[Dataset entries]
##############################

-- ==== Sys2Proof/Machine/Front.lean ====
section
/-! DEFINITION. The Front (R207 to R227): pipeline geometry, rings, scrolls, markers, isobar cuts, parking and the loader's refusals. -/

namespace Sys2Proof.Machine

/-! ## Stage descriptors and geometry (R208, R214, R217) -/

def stCode (w : Nat) : Nat := bits w 0 64
def stArea (w : Nat) : Nat := bits w 64 64
def stSsize (w : Nat) : Nat := bits w 128 15
def stFbd (w : Nat) : Nat := bits w 144 4
def stTin (w : Nat) : Nat := bits w 152 8
def stTout (w : Nat) : Nat := bits w 160 8
def stPps (w : Nat) : Nat := bits w 168 12
def stPref (w : Nat) : Nat := bits w 384 128

def Pipe.st (p : Pipe) (i : Nat) : Nat := (p.stages[i]?).getD 0
def Pipe.r (p : Pipe) : Nat := min p.rwin p.nstg
def Pipe.total (p : Pipe) : Nat := p.nstg * p.npass
def Pipe.stage (p : Pipe) (pos : Nat) : Nat := pos % p.nstg

/-- The smallest log from 2 to 12 whose ring holds `n` slots; 13 where none does. -/
def ringLog (n : Nat) : Nat := ((List.range 11).map (· + 2)).foldr (fun l acc => if n ≤ 2 ^ l then l else acc) 13

/-- The stride of a ring of 4-byte slots (R217). -/
def ringStride (l : Nat) : Nat := cdiv (64 + 64 * cdiv (2 ^ l) 256 + 4 * 2 ^ l) 64 * 64

/-- P of R217. -/
def Pipe.maxSec (p : Pipe) : Nat :=
  (p.stages.map fun w => p.nsec * (stTout w + 1)).foldl max (p.nsec * (stTin (p.st 0) + 1))

def Pipe.lf (p : Pipe) : Nat := ringLog p.maxSec
def Pipe.sf (p : Pipe) : Nat := ringStride p.lf

/-- The feedback rings of the stages before stage i (R217). -/
def Pipe.fbBefore (p : Pipe) (i : Nat) : Nat :=
  ((p.stages.take i).map fun w => if stFbd w = 0 then 0 else ringStride (ringLog (stTout w + 1))).sum

def Pipe.fbBase (p : Pipe) : Nat := 16384 * p.r + (p.r + 2) * p.sf
def Pipe.recOff (p : Pipe) : Nat := p.fbBase + p.fbBefore p.nstg
def Pipe.workLen (p : Pipe) : Nat := p.recOff + 256

/-- The source that feeds stage i, if any (R220). -/
def Pipe.sourceOf (p : Pipe) (i : Nat) : Option Nat :=
  (List.range p.nstg).find? fun j => stFbd (p.st j) != 0 && decide (stFbd (p.st j) ≤ j) && j - stFbd (p.st j) == i

/-- The ring map (R217): which of the R + 1 shared forward rings serves the input of a position. -/
def Pipe.freeRing (p : Pipe) : Nat := ((List.range (p.r + 1)).find? fun i => p.rings.all fun e => e.2 != i).getD 0
def Pipe.addLink (p : Pipe) (n : Nat) : Pipe := if (findT p.rings n).isSome then p else { p with rings := p.rings ++ [(n, p.freeRing)] }
def Pipe.ringKey (p : Pipe) (i : Nat) : Nat := padKey p.core (p.work + 16384 * p.r + i * p.sf)

/-- Ring headers: the input of position n, the last stage's output, and the feedback ring of stage i. -/
def Pipe.linkKey (p : Pipe) (n : Nat) : Nat := p.ringKey ((findT p.rings n).getD 0)
def Pipe.outKey (p : Pipe) : Nat := p.ringKey (p.r + 1)
def Pipe.fbKey (p : Pipe) (i : Nat) : Nat := padKey p.core (p.work + p.fbBase + p.fbBefore i)

/-- The forward output of a position. -/
def Pipe.fwdKey (p : Pipe) (pos : Nat) : Nat := if p.stage pos + 1 = p.nstg then p.outKey else p.linkKey (pos + 1)

/-- The position whose input an isobar that leaves a position enters: the next of its pass that has not been saved for good; none where the last stage
drops it (R224). -/
def Pipe.nextLink (p : Pipe) (pos : Nat) : Option Nat :=
  (((List.range p.nstg).map fun i => pos + 1 + i).find? fun n => p.stage n == 0 || !p.done.contains n).filter fun n => p.stage n != 0

/-- The header of a ring that has log `l`; none where it is not as the Front set it up, or counts more slots than the ring has (R48, R218). -/
def ringHdr (m : List Host.Cell) (l k : Nat) : Option ChanHdr :=
  (chanHdr m false k).filter fun h => h.logn == l && h.slotSz == 4 && decide (h.filled ≤ 2 ^ l)

/-- The log of the feedback ring of stage i (R217). -/
def Pipe.lb (p : Pipe) (i : Nat) : Nat := ringLog (stTout (p.st i) + 1)

/-- The headers of a forward ring and of a feedback ring. -/
def Pipe.fwdHdr (p : Pipe) (m : List Host.Cell) (k : Nat) : Option ChanHdr := ringHdr m p.lf k
def Pipe.fbHdr (p : Pipe) (m : List Host.Cell) (i : Nat) : Option ChanHdr := ringHdr m (p.lb i) (p.fbKey i)

def Pipe.slotKey (p : Pipe) (slot : Nat) : Nat := padKey p.core (p.work + 16384 * slot)

def State.pipe (s : State) (cx q : Nat) : Option Pipe :=
  match s.ctx cx with
  | some x => x.pipes.find? fun p => p.q == q
  | none => none

def State.setPipe (s : State) (cx : Nat) (p : Pipe) : State :=
  s.modCtx cx fun x => { x with pipes := x.pipes.map fun o => if o.q = p.q then p else o }

def Pipe.setHost (p : Pipe) (h : Hosted) : Pipe := { p with hosts := p.hosts.map fun o => if o.slot = h.slot then h else o }

/-! ## Rings -/

/-- An empty ring (R48, R217). -/
def State.ringInit (s : State) (hkey l : Nat) : State := s.writeN hkey 64 (l * 2 ^ 132)

/-- One slot of a ring of log `l` written after those counted, with its tag, and counted. -/
def State.ringPut (s : State) (l hkey : Nat) (v tag : Nat) : State :=
  match ringHdr s.mem l hkey with
  | none => s
  | some h => ((s.writeN (slotKey hkey l 4 h.wcnt) 4 v).setTag hkey l h.wcnt tag).advance hkey true 1

/-- What keeps the Front from reading forward rings: a poisoned header or tag (R328), or a header that is not as it left it (R218); the class and the
pad offset. -/
def State.ringsBad (s : State) (p : Pipe) (ks : List Nat) : Option (Nat × Nat) :=
  match ks.findSome? (s.chanPoison false) with
  | some a => some (12, a)
  | none => if ks.any fun k => (p.fwdHdr s.mem k).isNone then some (8, 0) else none

/-- Tokens written with a marker after them. DESIGN CHOICE (R101, R210): the four bytes of a marker's slot are written as zero (log 32). -/
def State.ringSection (s : State) (l hkey : Nat) (vs : List Nat) (tag : Nat) : State :=
  (vs.foldl (fun s v => s.ringPut l hkey v 0) s).ringPut l hkey 0 tag

/-- What a ring still holds leaves it. -/
def State.ringDrop (s : State) (l hkey : Nat) : State :=
  match ringHdr s.mem l hkey with
  | some h => if h.filled = 0 then s else s.advance hkey false h.filled
  | none => s

/-- The input of stage 0 in a pass (R210, R217). -/
def State.feed (s : State) (p : Pipe) (pos : Nat) : State :=
  let pass := pos / p.nstg
  let tin := stTin (p.st 0)
  (List.range p.nsec).foldl (fun s sec =>
    s.ringSection p.lf (p.linkKey pos) ((List.range tin).map fun t => getN s.mem (padKey p.core (p.inbuf + 4 * ((pass * p.nsec + sec) * tin + t))) 4)
      (if sec + 1 = p.nsec then 2 else 1)) s

/-- The first poisoned granule of the tokens that feed a pass, as a pad offset (R328). -/
def State.feedPoison (s : State) (p : Pipe) (pos : Nat) : Option Nat :=
  let n := 4 * p.nsec * stTin (p.st 0)
  if p.stage pos ≠ 0 then none
  else (s.poisoned (padKey p.core (p.inbuf + pos / p.nstg * n)) n).map fun g => g * 256 - padKey p.core 0

/-- Whether a position has emitted end-of-pass. -/
def Pipe.emitted (p : Pipe) (pos : Nat) : Bool := p.done.contains pos || (p.hosts ++ p.parked).any fun h => h.pos == pos && h.eop && (h.st != .restoreWait || h.parking)

/-- A target stays pinned until its source has emitted end-of-pass (R212, R220). -/
def Pipe.pinned (p : Pipe) (h : Hosted) : Bool :=
  match p.sourceOf (p.stage h.pos) with
  | some j => !p.emitted (h.pos - p.stage h.pos + j)
  | none => false

/-- Every hosted position that has emitted end-of-pass, runs nothing and is not pinned goes to scroll (R211, R212). -/
def Pipe.retire (p : Pipe) : Pipe :=
  { p with hosts := p.hosts.map fun h => if h.st = .hosted ∧ h.eop ∧ !h.busy ∧ !p.pinned h then { h with st := .saveWait } else h }

/-! ## The Front record (R358) -/

/-- The positions the record shows: those assigned to a row, and while the pipeline is parked or being parked those it has saved as well, as they
stood (R225). -/
def Pipe.shown (p : Pipe) : List Hosted := (p.hosts.filter fun h => h.st != .restoreWait) ++ if p.park = 0 then [] else p.parked

def frontRecord (p : Pipe) : Nat :=
  let tail := p.shown.foldl (fun a h => min a h.pos) p.next
  let deep := p.shown.foldl (fun a h => max a h.pos) (if p.shown.isEmpty then p.next - 1 else 0)
  let mask (f : Hosted → Bool) := (p.shown.map fun h => if f h then 2 ^ h.slot else 0).sum
  tail % 2 ^ 32 + deep % 2 ^ 32 * 2 ^ 32 + mask (fun _ => true) * 2 ^ 64 + mask (fun h => h.eop && p.pinned h) * 2 ^ 74
    + (if p.cut = 3 then 2 ^ 84 else 0) + (if p.park = 2 then 2 ^ 85 else 0)
    + (p.shown.map fun h => h.pos % 2 ^ 32 * 2 ^ (128 + 32 * h.slot)).sum

def Pipe.recKey (p : Pipe) : Nat := padKey p.core (p.work + p.recOff)

/-- Writes a pipeline's record, and keeps what was written. -/
def State.frontRecord (s : State) (cx : Nat) (p : Pipe) : State :=
  (s.writeN p.recKey 56 (Machine.frontRecord p)).setPipe cx { p with written := Machine.frontRecord p }

/-- Whether a pipeline's record still stands as the Front wrote it (R218). -/
def State.recordOk (s : State) (p : Pipe) : Bool := getN s.mem p.recKey 56 == p.written

/-- The pipelines of a core, with their contexts. -/
def State.pipesOn (s : State) (core : Nat) : List (Nat × Nat) :=
  s.ctxs.flatMap fun e => (e.2.pipes.filter fun p => p.core == core).map fun p => (e.1, p.q)

/-- The records of a core's pipelines that have changed are written. -/
def State.recordsOn (s : State) (core : Nat) : State :=
  (s.pipesOn core).foldl (fun s e => match s.pipe e.1 e.2 with
    | some p => if Machine.frontRecord p = p.written then s else s.frontRecord e.1 p
    | none => s) s

/-! ## Scrolls -/

/-- Scrolls in flight on a core (R211, R221). -/
def State.scrolling (s : State) (core : Nat) : Nat :=
  (s.ctxs.map fun e => (e.2.pipes.map fun p => if p.core = core then
    (p.hosts.filter fun h => h.st == .restoring || h.st == .saving).length else 0).sum).sum

/-- A row leaves its pipeline: it is free again, and deferred decisions are raised (R294). -/
def State.unclaim (s : State) (row : Nat) : State :=
  (s.modRow row fun w => { w with claim := none }).undefer (((s.core (row / 12)).part).getD 0) (some (row / 96))

/-- Whether a waiting restore may begin (R215, R222, R224, R225): also once the prefetch of its position has been appended. -/
def Pipe.mayRestore (p : Pipe) (h : Hosted) : Bool :=
  p.cut != 3 && p.park == 0 && !p.prefs.contains (if h.parking then h.pos else p.next, none)
    && (h.parking || (decide (p.next < p.total) && (decide (p.next < p.nstg) || p.done.contains (p.next - p.nstg))))

/-- The prefetch of a position is to be appended (R222). -/
def Pipe.wantPref (p : Pipe) (pos : Nat) : Pipe :=
  if pos < p.total ∧ stPref (p.st (p.stage pos)) ≠ 0 then { p with prefs := p.prefs ++ [(pos, none)] } else p

/-- Appends the prefetches that wait, in position order, as far as `Q.CP0` has room (R184, R222). -/
def State.appendPrefs (s : State) (cx : Nat) (p : Pipe) : List (Nat × Option Nat) → State
  | [] => s
  | (_, some _) :: r => s.appendPrefs cx p r
  | (pos, none) :: r =>
    let w := stPref (p.st (p.stage pos))
    if s.roomFor cx p.core 1 w then
      let n := ((s.ctx cx).map fun x => (getEq x (eqKey p.core 1)).appended + 1).getD 0
      let s := s.append cx p.core 1 w 0 (some p.pkt) false (some (p.q, pos))
      let s := match s.pipe cx p.q with
        | some p => s.setPipe cx { p with prefs := p.prefs.map fun e => if e = (pos, none) then (pos, some n) else e }
        | none => s
      s.appendPrefs cx p r
    else s

/-- A restore begins (R211, R215): the position is assigned, a ring serves its output and stage 0 is fed; a parked position only returns. A ring
whose header is inconsistent is a pipeline fault (R218), a poisoned header, tag or token of the pass a data error (R328). -/
def State.beginRestore (s : State) (cx : Nat) (p : Pipe) (h : Hosted) : State :=
  if h.parking then s.setPipe cx (p.setHost { h with st := .restoring })
  else
    let n := p.next
    let p := p.addLink n
    let p := if p.stage n + 1 = p.nstg then p else p.addLink (n + 1)
    let q := ({ p with next := n + 1 }.setHost { h with st := .restoring, pos := n, sec := 0, eop := false, busy := false }).wantPref (n + p.r)
    if let some (cls, a) := s.ringsBad p [p.linkKey n, p.fwdKey n] then (s.setPipe cx q).fault cx cls 0 p.core (h.row % 12) a 0 []
    else if let some a := s.feedPoison p n then (s.setPipe cx q).fault cx 12 0 p.core (h.row % 12) a 0 []
    else
      let s := if p.stage n = 0 then s.feed p n else s
      (s.setPipe cx q).appendPrefs cx q q.prefs

/-- Whether a waiting scroll of a host can start now. -/
def Pipe.startable (p : Pipe) (h : Hosted) : Bool :=
  match h.st with
  | .saveWait => p.cut != 3
  | .restoreWait => p.mayRestore h
  | _ => false

/-- The stage a waiting scroll is ordered by (R211). -/
def Pipe.order (p : Pipe) (h : Hosted) : Nat := if h.st = .restoreWait ∧ !h.parking then p.next else h.pos

/-- The waiting scrolls of a core that can start: context, pipeline, slot and order. -/
def State.waiting (s : State) (core : Nat) : List (Nat × Nat × Nat × Nat) :=
  s.ctxs.flatMap fun e => e.2.pipes.flatMap fun p => if p.core = core then
    (p.hosts.filter p.startable).map fun h => (e.1, p.q, h.slot, p.order h) else []

/-- Starts waiting scrolls, shallower first, while a scroll place is free (R211). -/
def State.pump (s : State) (core : Nat) : Nat → State
  | 0 => s
  | n + 1 =>
    if 2 ≤ s.scrolling core then s
    else
      match (s.waiting core).foldl (fun (best : Option (Nat × Nat × Nat × Nat)) w => match best with
          | some b => if w.2.2.2 < b.2.2.2 then some w else best
          | none => some w) none with
      | none => s
      | some (cx, q, slot, _) =>
        match s.pipe cx q with
        | none => s
        | some p =>
          match p.hosts.find? fun h => h.slot == slot with
          | none => s
          | some h =>
            let s := if h.st = .saveWait then s.setPipe cx (p.setHost { h with st := .saving }) else s.beginRestore cx p h
            s.pump core n

/-- Free general rows of a core (R272). -/
def State.freeGeneral (s : State) (core : Nat) : List Nat :=
  ((List.range 10).map fun i => core * 12 + i).filter fun r => (s.task r).isNone && (s.row r).claim.isNone

/-- Whether a pipeline may hold rows now: its core is its partition's and stays so (R301), and its VF's slice runs (R304). -/
def State.bandRuns (s : State) (cx : Nat) (p : Pipe) : Bool :=
  p.park == 0 && (s.core p.core).part == some (partOf cx) && (s.core p.core).target.isNone && !s.descheduled cx

/-- Whether a row's restore waits after the save of its scroll (R215). -/
def Hosted.midScroll (h : Hosted) : Bool := h.st == .restoreWait && h.eop && !h.parking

##############################

### ACTIVITY
The answer is a number alone: how many lines of the data contain the string "setHost"?

### ANSWER BOX
4